One of the funnier changes they made was reversing the importance of the two CIA agents. In this version, Jett, the female character, is the star. She’s the one with the complicated backstory and all the lines. Clearly, as soon as Mark Wahlberg came onto the project, he changed all that. You can see that he’s front and center with the decision-making in the trailer.
It also looks like they took out the slaughtering of Yuda’s family. This I can understand. If you just had your wife, kids, brother, nieces and nephews slaughtered in front of you, I don’t know if you’re gung-ho about going to the CIA and trying to escape the country. At that point, you’re essentially dead, right? Where are you getting your motivation? And it’s just a sad reality for the audience to endure. These movies are supposed to be fun. I’m not sure an audience is having fun after a family’s been turned into pulled pork.

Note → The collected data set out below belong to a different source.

-- ==== Sys2Proof/Machine/Control.lean ====
section
/-! DEFINITION. Control transfer (spec/46_control.md). No instruction here writes a flag. -/

namespace Sys2Proof.Machine

/-- JMP a16 (R251). -/
def jump (a16 : Word) (s : State) : Result := jumpTo 0xC3 a16 s

/-- Jcc a16 (R252 to R260). -/
def jumpIf (k : Cond) (a16 : Word) (s : State) : Result :=
  if Cond.holds k s.flags then jumpTaken (opJcc k) a16 s else fallThrough (opJcc k) s

/-- CALL a16 (R261): the address of the next instruction is pushed. -/
def callSubroutine (a16 : Word) (s : State) : Result := jumpTo 0xCD a16 (push16 (nextPc 0xCD s) s)

/-- Ccc a16 (R262 to R270): no stack access when not taken. -/
def callIf (k : Cond) (a16 : Word) (s : State) : Result :=
  if Cond.holds k s.flags then jumpTaken (opCcc k) a16 (push16 (nextPc (opCcc k) s) s) else fallThrough (opCcc k) s

/-- RET (R271). -/
def returnFromCall (s : State) : Result :=
  let q := pop16 s
  jumpTo 0xC9 q.1 q.2

/-- Rcc (R272 to R280): no stack access when not taken. -/
def returnIf (k : Cond) (s : State) : Result :=
  if Cond.holds k s.flags then
    let q := pop16 s
    jumpTaken (opRcc k) q.1 q.2
  else fallThrough (opRcc k) s

/-- RST n (R281): the address of the next instruction is pushed, the target is n * 8. -/
def restart (n : Fin 8) (s : State) : Result :=
  jumpTo (opRst n) (BitVec.ofNat 16 (n.val * 8)) (push16 (nextPc (opRst n) s) s)

/-- PCHL (R282). -/
def jumpToHl (s : State) : Result := jumpTo 0xE9 (hl s) s


/-! ### One meaning for each instruction of the opcode table -/

/-- RNZ (R273). -/
def execRnz (s : State) : Result := returnIf .nz s
/-- JNZ a16 (R253). -/
def execJnz (a16 : Word) (s : State) : Result := jumpIf .nz a16 s
/-- JMP a16 (R251). -/
def execJmp (a16 : Word) (s : State) : Result := jump a16 s
/-- CNZ a16 (R263). -/
def execCnz (a16 : Word) (s : State) : Result := callIf .nz a16 s
/-- RST 0 (R281). -/
def execRst0 (s : State) : Result := restart 0 s
/-- RZ (R274). -/
def execRz (s : State) : Result := returnIf .z s
/-- RET (R271). -/
def execRet (s : State) : Result := returnFromCall s
/-- JZ a16 (R254). -/
def execJz (a16 : Word) (s : State) : Result := jumpIf .z a16 s
/-- CZ a16 (R264). -/
def execCz (a16 : Word) (s : State) : Result := callIf .z a16 s
/-- CALL a16 (R261). -/
def execCall (a16 : Word) (s : State) : Result := callSubroutine a16 s
/-- RST 1 (R281). -/
def execRst1 (s : State) : Result := restart 1 s
/-- RNC (R275). -/
def execRnc (s : State) : Result := returnIf .nc s
/-- JNC a16 (R255). -/
def execJnc (a16 : Word) (s : State) : Result := jumpIf .nc a16 s
/-- CNC a16 (R265). -/
def execCnc (a16 : Word) (s : State) : Result := callIf .nc a16 s
/-- RST 2 (R281). -/
def execRst2 (s : State) : Result := restart 2 s
/-- RC (R276). -/
def execRc (s : State) : Result := returnIf .c s
/-- JC a16 (R256). -/
def execJc (a16 : Word) (s : State) : Result := jumpIf .c a16 s
/-- CC a16 (R266). -/
def execCc (a16 : Word) (s : State) : Result := callIf .c a16 s
/-- RST 3 (R281). -/
def execRst3 (s : State) : Result := restart 3 s
/-- RPO (R277). -/
def execRpo (s : State) : Result := returnIf .po s
/-- JPO a16 (R257). -/
def execJpo (a16 : Word) (s : State) : Result := jumpIf .po a16 s
/-- CPO a16 (R267). -/
def execCpo (a16 : Word) (s : State) : Result := callIf .po a16 s
/-- RST 4 (R281). -/
def execRst4 (s : State) : Result := restart 4 s
/-- RPE (R278). -/
def execRpe (s : State) : Result := returnIf .pe s
/-- PCHL (R282). -/
def execPchl (s : State) : Result := jumpToHl s
/-- JPE a16 (R258). -/
def execJpe (a16 : Word) (s : State) : Result := jumpIf .pe a16 s
/-- CPE a16 (R268). -/
def execCpe (a16 : Word) (s : State) : Result := callIf .pe a16 s
/-- RST 5 (R281). -/
def execRst5 (s : State) : Result := restart 5 s
/-- RP (R279). -/
def execRp (s : State) : Result := returnIf .p s
/-- JP a16 (R259). -/
def execJp (a16 : Word) (s : State) : Result := jumpIf .p a16 s
/-- CP a16 (R269). -/
def execCp (a16 : Word) (s : State) : Result := callIf .p a16 s
/-- RST 6 (R281). -/
def execRst6 (s : State) : Result := restart 6 s
/-- RM (R280). -/
def execRm (s : State) : Result := returnIf .m s
/-- JM a16 (R260). -/
def execJm (a16 : Word) (s : State) : Result := jumpIf .m a16 s
/-- CM a16 (R270). -/
def execCm (a16 : Word) (s : State) : Result := callIf .m a16 s
/-- RST 7 (R281). -/
def execRst7 (s : State) : Result := restart 7 s

end Sys2Proof.Machine
end

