-- ==== Sys2Proof/Machine/Fetch.lean ====
section
/-! DEFINITION. What a step does before an instruction's rule runs (spec/41_dispatcher.md R131 to R134, R141), and placing
an instruction where the next fetch reads it. -/

namespace Sys2Proof.Machine

/-- The stop before the fetch: a halted core has no step (R131). Log 9. -/
def stopBeforeFetch (s : State) : Option Fault := if s.halted then some .halted else none

/-- The opcode byte at PC (R132). -/
def fetchOpcode (s : State) : Byte := memRead s s.pc

/-- The opcode byte and the two bytes after it, addresses modulo 2^16 (R132, R133). Reading b2 and b3 of a shorter
instruction too makes no difference (R133, R51). -/
def fetchBytes (s : State) : List Byte := [fetchOpcode s, memRead s (s.pc + 1), memRead s (s.pc + 2)]

/-- The instruction at PC (R134), fetched before anything is written (R63). -/
def fetchInstr (s : State) : Instr := decodeOp (fetchOpcode s) (memRead s (s.pc + 1)) (memRead s (s.pc + 2))

/-- The bytes at the address `a` and after it, modulo 2^16. -/
def placeBytes (s : State) (a : Word) : List Byte → State
  | [] => s
  | v :: rest => placeBytes (memWrite s a v) (a + 1) rest

end Sys2Proof.Machine
end

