-- ==== Sys2Proof/Laws/Memory.lean ====
section
/-! SUPPORT. Memory: a read after a write, and that every write keeps the canonical form. -/

namespace Sys2Proof.Machine

/-! ### The list of cells -/

theorem Memory.find_erase_self (l : List Host.Cell) (a : Nat) : Memory.find (Memory.erase l a) a = none := by
  induction l with
  | nil => rfl
  | cons cell tail ih =>
    obtain ⟨k, v⟩ := cell
    by_cases h : k = a <;> simp [Memory.erase, Memory.find, h, ih]

theorem Memory.find_erase_other (l : List Host.Cell) {a b : Nat} (h : b ≠ a) :
    Memory.find (Memory.erase l a) b = Memory.find l b := by
  induction l with
  | nil => rfl
  | cons cell tail ih =>
    obtain ⟨k, v⟩ := cell
    by_cases hk : k = a
    · simpa [Memory.erase, Memory.find, hk, Ne.symm h] using ih
    · simp only [Memory.erase, hk, if_false, Memory.find, ih]

theorem Memory.find_insert_other (l : List Host.Cell) {a b : Nat} (v : Byte) (h : b ≠ a) :
    Memory.find (Memory.insert l a v) b = Memory.find l b := by
  induction l with
  | nil => simp [Memory.insert, Memory.find, Ne.symm h]
  | cons cell tail ih =>
    obtain ⟨k, w⟩ := cell
    by_cases hk : a < k
    · simp [Memory.insert, Memory.find, hk, Ne.symm h]
    · simp only [Memory.insert, hk, if_false, Memory.find, ih]

theorem Memory.find_insert_erase (l : List Host.Cell) (a : Nat) (v : Byte) :
    Memory.find (Memory.insert (Memory.erase l a) a v) a = some v := by
  induction l with
  | nil => simp [Memory.erase, Memory.insert, Memory.find]
  | cons cell tail ih =>
    obtain ⟨k, w⟩ := cell
    by_cases hk : k = a
    · simpa [Memory.erase, hk] using ih
    · by_cases hl : a < k <;> simp [Memory.erase, Memory.insert, Memory.find, hk, hl, ih]

/-! ### Reading -/

@[simp] theorem Memory.write_rest (m : Memory) (a : Word) (v : Byte) : (Memory.write m a v).rest = m.rest := rfl

/-- What is known of every byte after MemWrite, whatever the form of the memory. -/
theorem Memory.known_write (m : Memory) (a b : Word) (v : Byte) :
    Memory.known (Memory.write m a v) b = if b = a then some v else Memory.known m b := by
  unfold Memory.known Memory.write
  by_cases h : b = a
  · subst h
    by_cases hv : m.rest = some v <;> simp [hv, Memory.find_erase_self, Memory.find_insert_erase]
  · have hn : b.toNat ≠ a.toNat := fun e => h (BitVec.eq_of_toNat_eq e)
    by_cases hv : m.rest = some v <;>
      simp [hv, h, Memory.find_erase_other _ hn, Memory.find_insert_other _ _ hn]

/-- MemRead after MemWrite (R51, R52), whatever the form of the memory. -/
theorem Memory.read_write (m : Memory) (a b : Word) (v : Byte) :
    Memory.read (Memory.write m a v) b = if b = a then v else Memory.read m b := by
  unfold Memory.read
  rw [Memory.known_write]
  by_cases h : b = a <;> simp [h]

/-- Where a byte is known, it is what a read gives. -/
theorem Memory.read_of_known {m : Memory} {a : Word} {v : Byte} (h : Memory.known m a = some v) : Memory.read m a = v := by
  simp [Memory.read, h]

@[simp] theorem memRead_memWrite_same (s : State) (a : Word) (v : Byte) : memRead (memWrite s a v) a = v := by
  simp [memRead, memWrite, Memory.read_write]

theorem memRead_memWrite (s : State) (a b : Word) (v : Byte) :
    memRead (memWrite s a v) b = if b = a then v else memRead s b := by
  simp [memRead, memWrite, Memory.read_write]

/-! ### The canonical form -/

theorem Memory.erase_allAbove {l : List Host.Cell} {k : Nat} (a : Nat) (h : Memory.allAbove k l = true) :
    Memory.allAbove k (Memory.erase l a) = true := by
  induction l with
  | nil => rfl
  | cons cell tail ih =>
    obtain ⟨j, w⟩ := cell
    simp only [Memory.allAbove, List.all_cons, Bool.and_eq_true] at h ih
    by_cases hj : j = a
    · simpa [Memory.erase, hj, Memory.allAbove] using ih h.2
    · simp only [Memory.erase, hj, if_false, Memory.allAbove, List.all_cons, Bool.and_eq_true]
      exact ⟨h.1, ih h.2⟩

theorem Memory.insert_allAbove {l : List Host.Cell} {k a : Nat} (v : Byte) (h : Memory.allAbove k l = true)
    (hk : k < a) : Memory.allAbove k (Memory.insert l a v) = true := by
  induction l with
  | nil => simp [Memory.insert, Memory.allAbove, hk]
  | cons cell tail ih =>
    obtain ⟨j, w⟩ := cell
    simp only [Memory.allAbove, List.all_cons, Bool.and_eq_true, decide_eq_true_eq] at h ih
    by_cases hj : a < j <;>
      simp only [Memory.insert, hj, if_true, if_false, Memory.allAbove, List.all_cons, Bool.and_eq_true,
        decide_eq_true_eq]
    · exact ⟨hk, h.1, h.2⟩
    · exact ⟨h.1, ih h.2⟩

theorem Memory.allAbove_trans {l : List Host.Cell} {j k : Nat} (h : Memory.allAbove k l = true) (hjk : j < k) :
    Memory.allAbove j l = true := by
  simp only [Memory.allAbove, List.all_eq_true, decide_eq_true_eq] at h ⊢
  exact fun cell hc => lt_trans hjk (h cell hc)

theorem Memory.erase_cellsWf {r : Option Byte} {l : List Host.Cell} (a : Nat) (h : Memory.cellsWf r l = true) :
    Memory.cellsWf r (Memory.erase l a) = true := by
  induction l with
  | nil => rfl
  | cons cell tail ih =>
    obtain ⟨k, w⟩ := cell
    simp only [Memory.cellsWf, Bool.and_eq_true] at h
    by_cases hk : k = a
    · simpa [Memory.erase, hk] using ih h.2
    · simp only [Memory.erase, hk, if_false, Memory.cellsWf, Bool.and_eq_true]
      exact ⟨⟨h.1.1, Memory.erase_allAbove a h.1.2⟩, ih h.2⟩

theorem Memory.insert_erase_cellsWf {r : Option Byte} {l : List Host.Cell} {a : Nat} {v : Byte} (ha : a < 65536)
    (hv : r ≠ some v) (h : Memory.cellsWf r l = true) :
    Memory.cellsWf r (Memory.insert (Memory.erase l a) a v) = true := by
  induction l with
  | nil => simp [Memory.erase, Memory.insert, Memory.cellsWf, Memory.allAbove, ha, hv]
  | cons cell tail ih =>
    obtain ⟨k, w⟩ := cell
    have hw := h
    simp only [Memory.cellsWf, Bool.and_eq_true] at h
    by_cases hk : k = a
    · simpa [Memory.erase, hk] using ih h.2
    · by_cases hl : a < k
      · have he := Memory.erase_cellsWf a hw
        simp only [Memory.erase, hk, if_false] at he ⊢
        simp only [Memory.insert, hl, if_true, Memory.cellsWf, Bool.and_eq_true, decide_eq_true_eq] at he ⊢
        refine ⟨⟨⟨ha, hv⟩, ?_⟩, he⟩
        simpa [Memory.allAbove, hl] using Memory.allAbove_trans he.1.2 hl
      · have hka : k < a := by omega
        simp only [Memory.erase, hk, if_false, Memory.insert, hl, Memory.cellsWf, Bool.and_eq_true]
        exact ⟨⟨h.1.1, Memory.insert_allAbove v (Memory.erase_allAbove a h.1.2) hka⟩, ih h.2⟩

/-- MemWrite keeps the canonical form. -/
theorem Memory.write_wf {m : Memory} (a : Word) (v : Byte) (h : Memory.wf m = true) :
    Memory.wf (Memory.write m a v) = true := by
  unfold Memory.wf Memory.write at *
  by_cases hv : m.rest = some v
  · simpa only [hv, if_true] using Memory.erase_cellsWf a.toNat h
  · simpa only [hv, if_false] using Memory.insert_erase_cellsWf a.isLt hv h

theorem memWrite_wf {s : State} (a : Word) (v : Byte) (h : Memory.wf s.mem = true) :
    Memory.wf (memWrite s a v).mem = true := Memory.write_wf a v h

end Sys2Proof.Machine
end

But none of this matters because the heart of this concept is so strong. The idea of getting this dangerous person through the city with everyone who owns a gun trying to stop you is going to work regardless of how you move the pieces around. This is why everyone harps on the importance of concept. When you get the concept right, it does all the hard work for you.
Reading this, I can imagine how fun it would’ve been to write. When you have these setups, your goal as the writer is simple: THROW AS MUCH SHIT AT THE CHARACTERS AS POSSIBLE. So in their very first encounter with the gang, they get blown off the street. We’re a mile in and they’ve already lost their vehicle. Then they find out one of their own is broadcasting their location to the bad guys every few minutes. Then they learn that Gurrett just put a price on their head. Now EVERYONE in the city is after them. You keep making it worse and worse on your heroes and the joy comes in watching them try to emerge unscathed.

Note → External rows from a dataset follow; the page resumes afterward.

-- ==== Sys2Proof/Tests/Slice0.lean ====
section
/-! SUPPORT. The author's tests: the well-formedness check, decoding of words written from the spec's encodings, single
steps with the results of spec/95_test_vectors.md, and a witness for the hypotheses of each obligation. -/

namespace Sys2Proof.Tests

open Sys2Proof.Machine Sys2Proof.Claims

/-! ### Helpers -/

/-- The vectors' start state: the given state, with the bytes at the program counter. -/
def start (bytes : List Byte) (s : State) : State := placeBytes s s.pc bytes

/-- A view of the next state, if there is one. -/
def seen {α : Type} (g : State → α) : Result → Option α
  | .next t => some (g t)
  | .fault _ => none
  | .refused _ => none

/-- The fault, if there is one. -/
def faultOf : Result → Option Fault
  | .next _ => none
  | .fault f => some f
  | .refused _ => none

/-- A memory that the launch fills: 0x00 at every address it does not list. -/
def zm (cells : List Host.Cell) : Memory := { cells := cells, rest := some 0 }

/-- The vectors' initial state (spec/95_test_vectors.md): reset, launched with all memory 0x00; its registers and flags. What
a vector does not list. -/
def z : State := State.launch (zm [])
def zr : Regs := State.reset.regs
def zf : Flags := State.reset.flags

/-! ### WellFormed: the one check refuses a term that breaks it (R78) -/

theorem test_wellFormed_refuses_invalid_of_a_defined_opcode : (Instr.invalid 0x00).wellFormed = false := by decide

theorem test_wellFormed_refuses_invalid_of_the_last_opcode : (Instr.invalid 0xFF).wellFormed = false := by decide

theorem test_wellFormed_accepts_the_invalid_opcodes :
    (invalidOpcodes.all fun op => (Instr.invalid op).wellFormed) = true := by decide

/-! ### Decoding: every opcode, in bits from the encoding column of spec/opcode_table.json, with bytes 2 and 3 = 0x34, 0x12 -/

theorem test_decode_row_0 :
    [0b00000000, 0b00000001, 0b00000010, 0b00000011, 0b00000100, 0b00000101, 0b00000110, 0b00000111,
     0b00001000, 0b00001001, 0b00001010, 0b00001011, 0b00001100, 0b00001101, 0b00001110, 0b00001111].map
      (fun op => decodeOp op 0x34 0x12) =
    [.nop, .lxiB 0x1234, .staxB, .inxB,
     .inrB, .dcrB, .mviB 0x34, .rlc,
     .invalid 0x08, .dadB, .ldaxB, .dcxB,
     .inrC, .dcrC, .mviC 0x34, .rrc] := by
  decide

theorem test_decode_row_1 :
    [0b00010000, 0b00010001, 0b00010010, 0b00010011, 0b00010100, 0b00010101, 0b00010110, 0b00010111,
     0b00011000, 0b00011001, 0b00011010, 0b00011011, 0b00011100, 0b00011101, 0b00011110, 0b00011111].map
      (fun op => decodeOp op 0x34 0x12) =
    [.invalid 0x10, .lxiD 0x1234, .staxD, .inxD,
     .inrD, .dcrD, .mviD 0x34, .ral,
     .invalid 0x18, .dadD, .ldaxD, .dcxD,
     .inrE, .dcrE, .mviE 0x34, .rar] := by
  decide

theorem test_decode_row_2 :
    [0b00100000, 0b00100001, 0b00100010, 0b00100011, 0b00100100, 0b00100101, 0b00100110, 0b00100111,
     0b00101000, 0b00101001, 0b00101010, 0b00101011, 0b00101100, 0b00101101, 0b00101110, 0b00101111].map
      (fun op => decodeOp op 0x34 0x12) =
    [.invalid 0x20, .lxiH 0x1234, .shld 0x1234, .inxH,
     .inrH, .dcrH, .mviH 0x34, .daa,
     .invalid 0x28, .dadH, .lhld 0x1234, .dcxH,
     .inrL, .dcrL, .mviL 0x34, .cma] := by
  decide

theorem test_decode_row_3 :
    [0b00110000, 0b00110001, 0b00110010, 0b00110011, 0b00110100, 0b00110101, 0b00110110, 0b00110111,
     0b00111000, 0b00111001, 0b00111010, 0b00111011, 0b00111100, 0b00111101, 0b00111110, 0b00111111].map
      (fun op => decodeOp op 0x34 0x12) =
    [.invalid 0x30, .lxiSp 0x1234, .sta 0x1234, .inxSp,
     .inrM, .dcrM, .mviM 0x34, .stc,
     .invalid 0x38, .dadSp, .lda 0x1234, .dcxSp,
     .inrA, .dcrA, .mviA 0x34, .cmc] := by
  decide

theorem test_decode_row_4 :
    [0b01000000, 0b01000001, 0b01000010, 0b01000011, 0b01000100, 0b01000101, 0b01000110, 0b01000111,
     0b01001000, 0b01001001, 0b01001010, 0b01001011, 0b01001100, 0b01001101, 0b01001110, 0b01001111].map
      (fun op => decodeOp op 0x34 0x12) =
    [.movBB, .movBC, .movBD, .movBE,
     .movBH, .movBL, .movBM, .movBA,
     .movCB, .movCC, .movCD, .movCE,
     .movCH, .movCL, .movCM, .movCA] := by
  decide

theorem test_decode_row_5 :
    [0b01010000, 0b01010001, 0b01010010, 0b01010011, 0b01010100, 0b01010101, 0b01010110, 0b01010111,
     0b01011000, 0b01011001, 0b01011010, 0b01011011, 0b01011100, 0b01011101, 0b01011110, 0b01011111].map
      (fun op => decodeOp op 0x34 0x12) =
    [.movDB, .movDC, .movDD, .movDE,
     .movDH, .movDL, .movDM, .movDA,
     .movEB, .movEC, .movED, .movEE,
     .movEH, .movEL, .movEM, .movEA] := by
  decide

theorem test_decode_row_6 :
    [0b01100000, 0b01100001, 0b01100010, 0b01100011, 0b01100100, 0b01100101, 0b01100110, 0b01100111,
     0b01101000, 0b01101001, 0b01101010, 0b01101011, 0b01101100, 0b01101101, 0b01101110, 0b01101111].map
      (fun op => decodeOp op 0x34 0x12) =
    [.movHB, .movHC, .movHD, .movHE,
     .movHH, .movHL, .movHM, .movHA,
     .movLB, .movLC, .movLD, .movLE,
     .movLH, .movLL, .movLM, .movLA] := by
  decide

Oh, and I’d be remiss if I didn’t mention that NONE OF THIS WORKS unless you use your first act to make us fall in love with your characters. Roland did an amazing job setting up the characters of Yuda and Jett. I’d say each of them gets 5-8 pages of solid character development. Then, and only then, do we care when these characters are getting shot at later. When you don’t do this properly, your screenplay is empty action. And there’s nothing more boring than reading empty action.

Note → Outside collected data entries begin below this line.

-- ==== Sys2Proof/Word.lean ====
section
/-! DEFINITION. The word types of the krotos DSP core: a 64-bit IEEE pattern (00_scope.md R13) and a
complex pair of them (R14). Bits are numbered from 0 (R12). -/

namespace Sys2Proof

/-- `f64` (R13): an IEEE 754 binary64 bit pattern, held exactly (10_state.md R46). -/
abbrev F64 := BitVec 64

/-- `c64` (R14): a complex number, a pair of binary64 patterns. -/
structure C64 where
  re : F64
  im : F64
  deriving DecidableEq, Repr, Inhabited

/-- `+0.0` (R13). -/
abbrev F64.zero : F64 := 0x0000000000000000#64

/-- `-0.0` (R13), a value distinct from `+0.0`. -/
abbrev F64.negZero : F64 := 0x8000000000000000#64

/-- `1.0`. -/
abbrev F64.one : F64 := 0x3FF0000000000000#64

/-- `+∞`. -/
abbrev F64.posInf : F64 := 0x7FF0000000000000#64

/-- `(+0.0, +0.0)`: the complex zero of reset (10_state.md R52) and of a masked bin (R242). -/
abbrev C64.zero : C64 := ⟨F64.zero, F64.zero⟩

/-- `ONE = (1.0, +0.0)` (41_fft.md R183). -/
abbrev C64.one : C64 := ⟨F64.one, F64.zero⟩

end Sys2Proof
end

[ ] What the hell did I just read?
[ ] wasn’t for me
[xx] worth the read
[ ] impressive
[ ] genius
What I learned: Your first act is where you’ll do the bulk of your character work. This is where you set up the character’s flaw, their history, their relationships, and whatever else you want to throw in there that invokes an emotional connection to the character. Do this in the second act, after the reader has already determined that the character is boring, and it’s probably too late. Case in point: Silva. He’s introduced in a boring way. He doesn’t talk much. When he does talk, it’s nothing special. He doesn’t have any connections to anyone else we care about. Diagnosis: BORING. Later on, Silva reveals that his wife died of cancer. But by that point, it was too late. We’d already determined this character was weak-sauce.